THANK YOU TO ANYONE WHO HELPS. 

(he's my avatar if you want an idea)


----------



## Lost Eventide (Jun 30, 2012)

Well, for Valentine's day inspired names:
 Valentino
 Cupid
 Eros (Greek counterpart of Cupid)
 Hart/Heart
 Amor/Amore (means "love" in Italian)

Disney names:
 Naveen (_Princess and the Frog_)
 Lumiere (_Beauty and the Beast_)
 Sebastian (_The Little Mermaid_)
 Urchin (_The Little Mermaid_)
 Smee (_Peter Pan_)
 Pascal (_Tangled_)

That's all I have for the time being xD May have more later, lol.


----------



## Jrf456 (Jun 23, 2011)

Thank you so much, Lost!

I loooooove Valentino and Naveen. Hmm, this one will be tough.
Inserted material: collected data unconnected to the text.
/-- What the opcode map reads stands in a row. -/
theorem tableRow_of_decodeFields (h : decodeFields op sel idx wdata payload = .ok i) :
    TableRow wdata payload op sel idx i := by
  unfold decodeFields at h
  split at h
  · next hop =>
      obtain rfl := eq_ofNat_of_toNat hop
      obtain ⟨v, reg, rfl, rfl, hdom, rfl⟩ := formatR_eq_ok.mp h
      exact .rget v reg hdom
  · next hop =>
      obtain rfl := eq_ofNat_of_toNat hop
      obtain ⟨v, reg, rfl, rfl, hdom, rfl⟩ := formatR_eq_ok.mp h
      exact .rset v reg hdom
  · next hop =>
      obtain rfl := eq_ofNat_of_toNat hop
      obtain ⟨f, rfl, rfl, rfl⟩ := formatFlag_eq_ok.mp h
      exact .fget f
  · next hop =>
      obtain rfl := eq_ofNat_of_toNat hop
      obtain ⟨f, rfl, rfl, rfl⟩ := formatFlag_eq_ok.mp h
      exact .fassign f
  · next hop => exact .of_formatN hop h .ioplget
  · next hop => exact .of_formatN hop h .ioplassign
  · next hop => exact .of_formatN hop h .flagsget
  · next hop => exact .of_formatN hop h .flagsset
  · next hop =>
      obtain rfl := eq_ofNat_of_toNat hop
      obtain ⟨c, rfl, rfl, rfl⟩ := formatCond_eq_ok.mp h
      exact .cc c
  · next hop => exact .of_formatN hop h .init
  · next hop => exact .of_formatN hop h .exec
  · next hop => exact .of_formatN hop h .stateget
  · next hop => exact .of_formatN hop h .errget
  · next hop => exact .of_formatN hop h .retget
  · next hop => exact .of_formatN hop h .stdio
  · next hop =>
      obtain rfl := eq_ofNat_of_toNat hop
      obtain ⟨caps, rfl, rfl, rfl⟩ := formatK_eq_ok.mp h
      exact .hnew caps
  · next hop => exact .of_formatIdx hop h (.install idx)
  · next hop => exact .of_formatIdx hop h (.fread idx)
  · next hop => exact .of_formatIdx hop h (.fwrite idx)
  · next hop => exact .of_formatIdx hop h (.hfeed idx)
  · next hop => exact .of_formatIdx hop h (.hdump idx)
  · next hop => exact .of_formatN hop h .fdopen
  · next hop => exact .of_formatIdx hop h (.fdclose idx)
  · cases h

/-- The opcode map reads every row as its command. -/
theorem TableRow.decodeFields_eq (h : TableRow wdata payload op sel idx i) :
    decodeFields op sel idx wdata payload = .ok i := by
  cases h with
  | rget v reg hdom => exact formatR_eq_ok.mpr ⟨v, reg, rfl, rfl, hdom, rfl⟩
  | rset v reg hdom =>
    exact formatR_eq_ok (mk := fun v reg => .rset v reg wdata).mpr ⟨v, reg, rfl, rfl, hdom, rfl⟩
  | fget f | fassign f => exact formatFlag_eq_ok.mpr ⟨f, rfl, rfl, rfl⟩
  | cc c => exact formatCond_eq_ok.mpr ⟨c, rfl, rfl, rfl⟩
  | hnew caps => exact formatK_eq_ok.mpr ⟨caps, rfl, rfl, rfl⟩
  | _ => rfl

end

/-- The decoder accepts exactly the rows of the tables. -/
theorem decode_eq_ok_iff {c : Command} {i : Instr} :
    decode c = .ok i ↔ TableRow c.wdata c.payload (opField c.cmd) (selField c.cmd) (idxField c.cmd) i :=
  ⟨tableRow_of_decodeFields, TableRow.decodeFields_eq⟩

/-! ### The encoder -/

/-- The command with the fields of a row is read as the row's command. -/
theorem TableRow.decode_packFields {wdata : Word} {payload : List Byte} {op sel : BitVec 8} {idx : BitVec 16} {i : Instr}
    (h : TableRow wdata payload op sel idx i) :
    decode { cmd := packFields op sel idx, wdata := wdata, payload := payload } = .ok i := by
  rw [decode_of_fields (opField_packFields ..) (selField_packFields ..) (idxField_packFields ..)]
  exact h.decodeFields_eq

/-- Settles O1: the encoder writes a row of the tables for every well-formed command. -/
theorem decodeOfEncodeIsTheInstruction : Obligations.DecodeOfEncodeIsTheInstruction := by
  intro i hwf
  cases i with
  | rgetU64 reg | rgetI64 reg | rgetF64 reg | rgetU32 reg | rgetI32 reg | rgetF32 reg | rgetU16 reg | rgetI16 reg
  | rgetU8 reg | rgetI8 reg => exact (TableRow.rget _ reg (by nofun)).decode_packFields
  | rgetU8H reg | rgetI8H reg => exact (TableRow.rget _ reg fun _ => hwf).decode_packFields
  | rsetU64 reg value | rsetI64 reg value | rsetF64 reg value | rsetU32 reg value | rsetI32 reg value
  | rsetF32 reg value | rsetU16 reg value | rsetI16 reg value | rsetU8 reg value | rsetI8 reg value =>
    exact (TableRow.rset _ reg (by nofun)).decode_packFields
  | rsetU8H reg value | rsetI8H reg value => exact (TableRow.rset _ reg fun _ => hwf).decode_packFields
  | fgetCF | fgetPF | fgetAF | fgetZF | fgetSF | fgetTF | fgetIF | fgetDF | fgetOF | fgetNT | fgetRF | fgetVM | fgetAC
  | fgetVIF | fgetVIP | fgetID | fgetCT => exact (TableRow.fget _).decode_packFields
  | fassignCF | fassignPF | fassignAF | fassignZF | fassignSF | fassignTF | fassignIF | fassignDF | fassignOF
  | fassignNT | fassignRF | fassignVM | fassignAC | fassignVIF | fassignVIP | fassignID | fassignCT =>
    exact (TableRow.fassign _).decode_packFields
  | ccB | ccBE | ccA | ccAE | ccL | ccLE | ccG | ccGE => exact (TableRow.cc _).decode_packFields
  | ioplget => exact TableRow.ioplget.decode_packFields
  | ioplassign value => exact TableRow.ioplassign.decode_packFields
  | flagsget => exact TableRow.flagsget.decode_packFields
  | flagsset value => exact TableRow.flagsset.decode_packFields
  | init bytes => exact TableRow.init.decode_packFields
  | exec budget => exact TableRow.exec.decode_packFields
  | stateget => exact TableRow.stateget.decode_packFields
  | errget => exact TableRow.errget.decode_packFields
  | retget => exact TableRow.retget.decode_packFields
  | stdio => exact TableRow.stdio.decode_packFields
  | hnew caps => exact (TableRow.hnew caps).decode_packFields
  | install slot handle => exact (TableRow.install slot).decode_packFields
  | fread slot count => exact (TableRow.fread slot).decode_packFields
  | fwrite slot bytes => exact (TableRow.fwrite slot).decode_packFields
  | hfeed hid bytes => exact (TableRow.hfeed hid).decode_packFields
  | hdump hid => exact (TableRow.hdump hid).decode_packFields
  | fdopen handle => exact TableRow.fdopen.decode_packFields
  | fdclose slot => exact (TableRow.fdclose slot).decode_packFields

/-- A row's command is well formed and is encoded with the row's fields. -/
theorem TableRow.wellFormed_encode {wdata : Word} {payload : List Byte} {op sel : BitVec 8} {idx : BitVec 16} {i : Instr}
    (h : TableRow wdata payload op sel idx i) : i.wellFormed = true ∧ (encode i).cmd = packFields op sel idx := by
  cases h with
  | rget v reg hdom =>
    cases v with
    | u8h | i8h => exact ⟨hdom rfl, rfl⟩
    | _ => exact ⟨rfl, rfl⟩
  | rset v reg hdom =>
    cases v with
    | u8h | i8h => exact ⟨hdom rfl, rfl⟩
    | _ => exact ⟨rfl, rfl⟩
  | fget f | fassign f => cases f <;> exact ⟨rfl, rfl⟩
  | cc c => cases c <;> exact ⟨rfl, rfl⟩
  | _ => exact ⟨rfl, rfl⟩

/-- Settles O2: what was read stands in a row, and the fields of the word make up the word. -/
theorem encodeOfDecodeIsTheWord : Obligations.EncodeOfDecodeIsTheWord := by
  intro c i h
  obtain ⟨hwf, hcmd⟩ := (decode_eq_ok_iff.mp h).wellFormed_encode
  exact ⟨hwf, hcmd.trans (packFields_fields c.cmd)⟩

/-! ### The legal words -/

/-- The codes of the views that exist for every register (R88). -/
theorem viewOfCode_low_iff (sel : BitVec 8) : (viewOfCode sel).any (!·.isHigh) = true ↔
    sel.toNat ∈ [0x00, 0x01, 0x02, 0x10, 0x11, 0x12, 0x20, 0x21, 0x30, 0x31] := by
  revert sel; decide

/-- The codes of the high-byte views (R88). -/
theorem viewOfCode_high_iff (sel : BitVec 8) : (viewOfCode sel).any View.isHigh = true ↔
    sel.toNat = 0x40 ∨ sel.toNat = 0x41 := by
  revert sel; decide

theorem flagOfId_isSome_iff (sel : BitVec 8) : (flagOfId sel).isSome = true ↔ sel.toNat ≤ 16 := by
  revert sel; decide

theorem condOfId_isSome_iff (sel : BitVec 8) : (condOfId sel).isSome = true ↔ sel.toNat ≤ 7 := by
  revert sel; decide

theorem ofNat_reg_toNat (reg : RegIdx) : (BitVec.ofNat 16 reg.val).toNat = reg.val :=
  Nat.mod_eq_of_lt (Nat.lt_trans reg.isLt (by decide))

theorem highReg_iff (reg : RegIdx) : highReg reg = true ↔ reg.val < 4 := decide_eq_true_iff

/-- The words of format `R` for a view and a register of its domain are legal. -/
theorem legalWord_view {op : Nat} (hop : op = 0x10 ∨ op = 0x11) (v : View) (reg : RegIdx)
    (hdom : v.isHigh = true → highReg reg = true) :
    LegalWord op (codeOfView v).toNat (BitVec.ofNat 16 reg.val).toNat := by
  rw [ofNat_reg_toNat]
  cases hv : v.isHigh with
  | false => exact .inl ⟨hop, (viewOfCode_low_iff _).mp (by simp [hv]), reg.isLt⟩
  | true => exact .inr (.inl ⟨hop, (viewOfCode_high_iff _).mp (by simp [hv]), (highReg_iff reg).mp (hdom hv)⟩)

/-- A selector and an index that are legal in format `R`: a view's code and a register of its domain (R83, R88). -/
def ViewFields (sel : BitVec 8) (idx : BitVec 16) : Prop :=
  (sel.toNat ∈ [0x00, 0x01, 0x02, 0x10, 0x11, 0x12, 0x20, 0x21, 0x30, 0x31] ∧ idx.toNat < 16) ∨
  ((sel.toNat = 0x40 ∨ sel.toNat = 0x41) ∧ idx.toNat < 4)

theorem ViewFields.exists_view {sel : BitVec 8} {idx : BitVec 16} (h : ViewFields sel idx) :
    ∃ (v : View) (reg : RegIdx), (v.isHigh = true → highReg reg = true) ∧ codeOfView v = sel ∧
      BitVec.ofNat 16 reg.val = idx := by
  obtain ⟨hsel, hidx⟩ | ⟨hsel, hidx⟩ := h
  · obtain ⟨v, hv, hlow⟩ := Option.any_eq_true _ _ |>.mp ((viewOfCode_low_iff sel).mpr hsel)
    exact ⟨v, ⟨idx.toNat, hidx⟩, by simp_all, codeOfView_of_viewOfCode hv, by simp⟩
  · obtain ⟨v, hv, -⟩ := Option.any_eq_true _ _ |>.mp ((viewOfCode_high_iff sel).mpr hsel)
    exact ⟨v, ⟨idx.toNat, by omega⟩, fun _ => (highReg_iff _).mpr hidx, codeOfView_of_viewOfCode hv, by simp⟩

section

variable {wdata : Word} {payload : List Byte} {op sel : BitVec 8} {idx : BitVec 16}

/-- The fields of a row are legal. -/
theorem TableRow.legalWord {i : Instr} (h : TableRow wdata payload op sel idx i) :
    LegalWord op.toNat sel.toNat idx.toNat := by
  cases h with
  | rget v reg hdom => exact legalWord_view (.inl rfl) v reg hdom
  | rset v reg hdom => exact legalWord_view (.inr rfl) v reg hdom
  | fget f =>
    have hid := (flagOfId_isSome_iff (idOfFlag f)).mp (by simp)
    simp [LegalWord, hid]
  | fassign f =>
    have hid := (flagOfId_isSome_iff (idOfFlag f)).mp (by simp)
    simp [LegalWord, hid]
  | cc c =>
    have hid := (condOfId_isSome_iff (idOfCond c)).mp (by simp)
    simp [LegalWord, hid]
  | hnew caps =>
    have hcaps : (caps.setWidth 8).toNat < 32 := by
      rw [BitVec.toNat_setWidth]
      omega
    exact .inr (.inr (.inr (.inr (.inr (.inl ⟨rfl, hcaps, rfl⟩)))))
  | _ => simp [LegalWord]

/-- Both register opcodes have a row for every view and register of its domain. -/
theorem ViewFields.exists_tableRow (hf : ViewFields sel idx) (hop : op.toNat = 0x10 ∨ op.toNat = 0x11) :
    ∃ i, TableRow wdata payload op sel idx i := by
  obtain ⟨v, reg, hdom, rfl, rfl⟩ := hf.exists_view
  obtain hop | hop := hop <;> obtain rfl := eq_ofNat_of_toNat hop
  · exact ⟨_, .rget v reg hdom⟩
  · exact ⟨_, .rset v reg hdom⟩

/-- Legal fields stand in a row. -/
theorem exists_tableRow_of_legalWord (h : LegalWord op.toNat sel.toNat idx.toNat) :
    ∃ i, TableRow wdata payload op sel idx i := by
  obtain ⟨hop, hsel, hidx⟩ | ⟨hop, hsel, hidx⟩ | ⟨hop, hsel, hidx⟩ | ⟨hop, hsel, hidx⟩ | ⟨hop, hsel, hidx⟩ |
    ⟨hop, hsel, hidx⟩ | ⟨hop, hsel⟩ := h
  · exact ViewFields.exists_tableRow (.inl ⟨hsel, hidx⟩) hop
  · exact ViewFields.exists_tableRow (.inr ⟨hsel, hidx⟩) hop
  · obtain ⟨f, hf⟩ := Option.isSome_iff_exists.mp ((flagOfId_isSome_iff sel).mpr hsel)
    obtain rfl := idOfFlag_of_flagOfId hf
    obtain rfl := eq_ofNat_of_toNat hidx
    obtain hop | hop := hop <;> obtain rfl := eq_ofNat_of_toNat hop
    · exact ⟨_, .fget f⟩
    · exact ⟨_, .fassign f⟩
  · obtain ⟨c, hc⟩ := Option.isSome_iff_exists.mp ((condOfId_isSome_iff sel).mpr hsel)
    obtain rfl := idOfCond_of_condOfId hc
    obtain rfl := eq_ofNat_of_toNat hidx
    obtain rfl := eq_ofNat_of_toNat hop
    exact ⟨_, .cc c⟩
  · obtain rfl := eq_ofNat_of_toNat hsel
    obtain rfl := eq_ofNat_of_toNat hidx
    simp only [List.mem_cons, List.not_mem_nil, or_false] at hop
    obtain hop | hop | hop | hop | hop | hop | hop | hop | hop | hop | hop := hop <;>
      obtain rfl := eq_ofNat_of_toNat hop
    exacts [⟨_, .ioplget⟩, ⟨_, .ioplassign⟩, ⟨_, .flagsget⟩, ⟨_, .flagsset⟩, ⟨_, .init⟩, ⟨_, .exec⟩, ⟨_, .stateget⟩,
      ⟨_, .errget⟩, ⟨_, .retget⟩, ⟨_, .stdio⟩, ⟨_, .fdopen⟩]
  · have hzero : sel.extractLsb' 5 3 = 0 := by
      apply BitVec.eq_of_toNat_eq
      rw [BitVec.extractLsb'_toNat, Nat.shiftRight_eq_div_pow, Nat.div_eq_of_lt hsel]
      rfl
    have hcaps := capabilityBits sel hzero
    obtain rfl := eq_ofNat_of_toNat hidx
    obtain rfl := eq_ofNat_of_toNat hop
    have hrow := TableRow.hnew (wdata := wdata) (payload := payload) (sel.extractLsb' 0 5)
    exact ⟨_, hcaps ▸ hrow⟩
  · obtain rfl := eq_ofNat_of_toNat hsel
    simp only [List.mem_cons, List.not_mem_nil, or_false] at hop
    obtain hop | hop | hop | hop | hop | hop := hop <;> obtain rfl := eq_ofNat_of_toNat hop
    exacts [⟨_, .install _⟩, ⟨_, .fread _⟩, ⟨_, .fwrite _⟩, ⟨_, .hfeed _⟩, ⟨_, .hdump _⟩, ⟨_, .fdclose _⟩]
Unless you come up with more, it's down to Valentine, Valentino or Naveen.


----------



## Jrf456 (Jun 23, 2011)

Naveen would be perfect for a romantic-Disney feel, Naveen is a very flirtatious character xD


----------



## dramaqueen (Jul 7, 2008)

Pink Floyd. Lol


----------



## xShainax (Feb 11, 2012)

I like Pink Floyd like Dramaqueen said


----------



## TuckerLove (Jun 10, 2012)

I like Val or Valentino


----------



## Lost Eventide (Jun 30, 2012)

Not a problem~

I like Naveen myself |D; I loved him in the movie, and I can totally see him as a pink fish smoozing with the ladies, lol!


----------



## Jrf456 (Jun 23, 2011)

Lost Eventide said:


> Not a problem~
> 
> I like Naveen myself |D; I loved him in the movie, and I can totally see him as a pink fish smoozing with the ladies, lol!


Hahahaha me too! The only thing is that I also picture him as a frog & or a green fish :/ 

Thank you so much for the suggestions everyone, Dramaqueen, that's a very cute idea, but I don't listen to them xD

I think that Valentine or Valentino are the final two.. :3


----------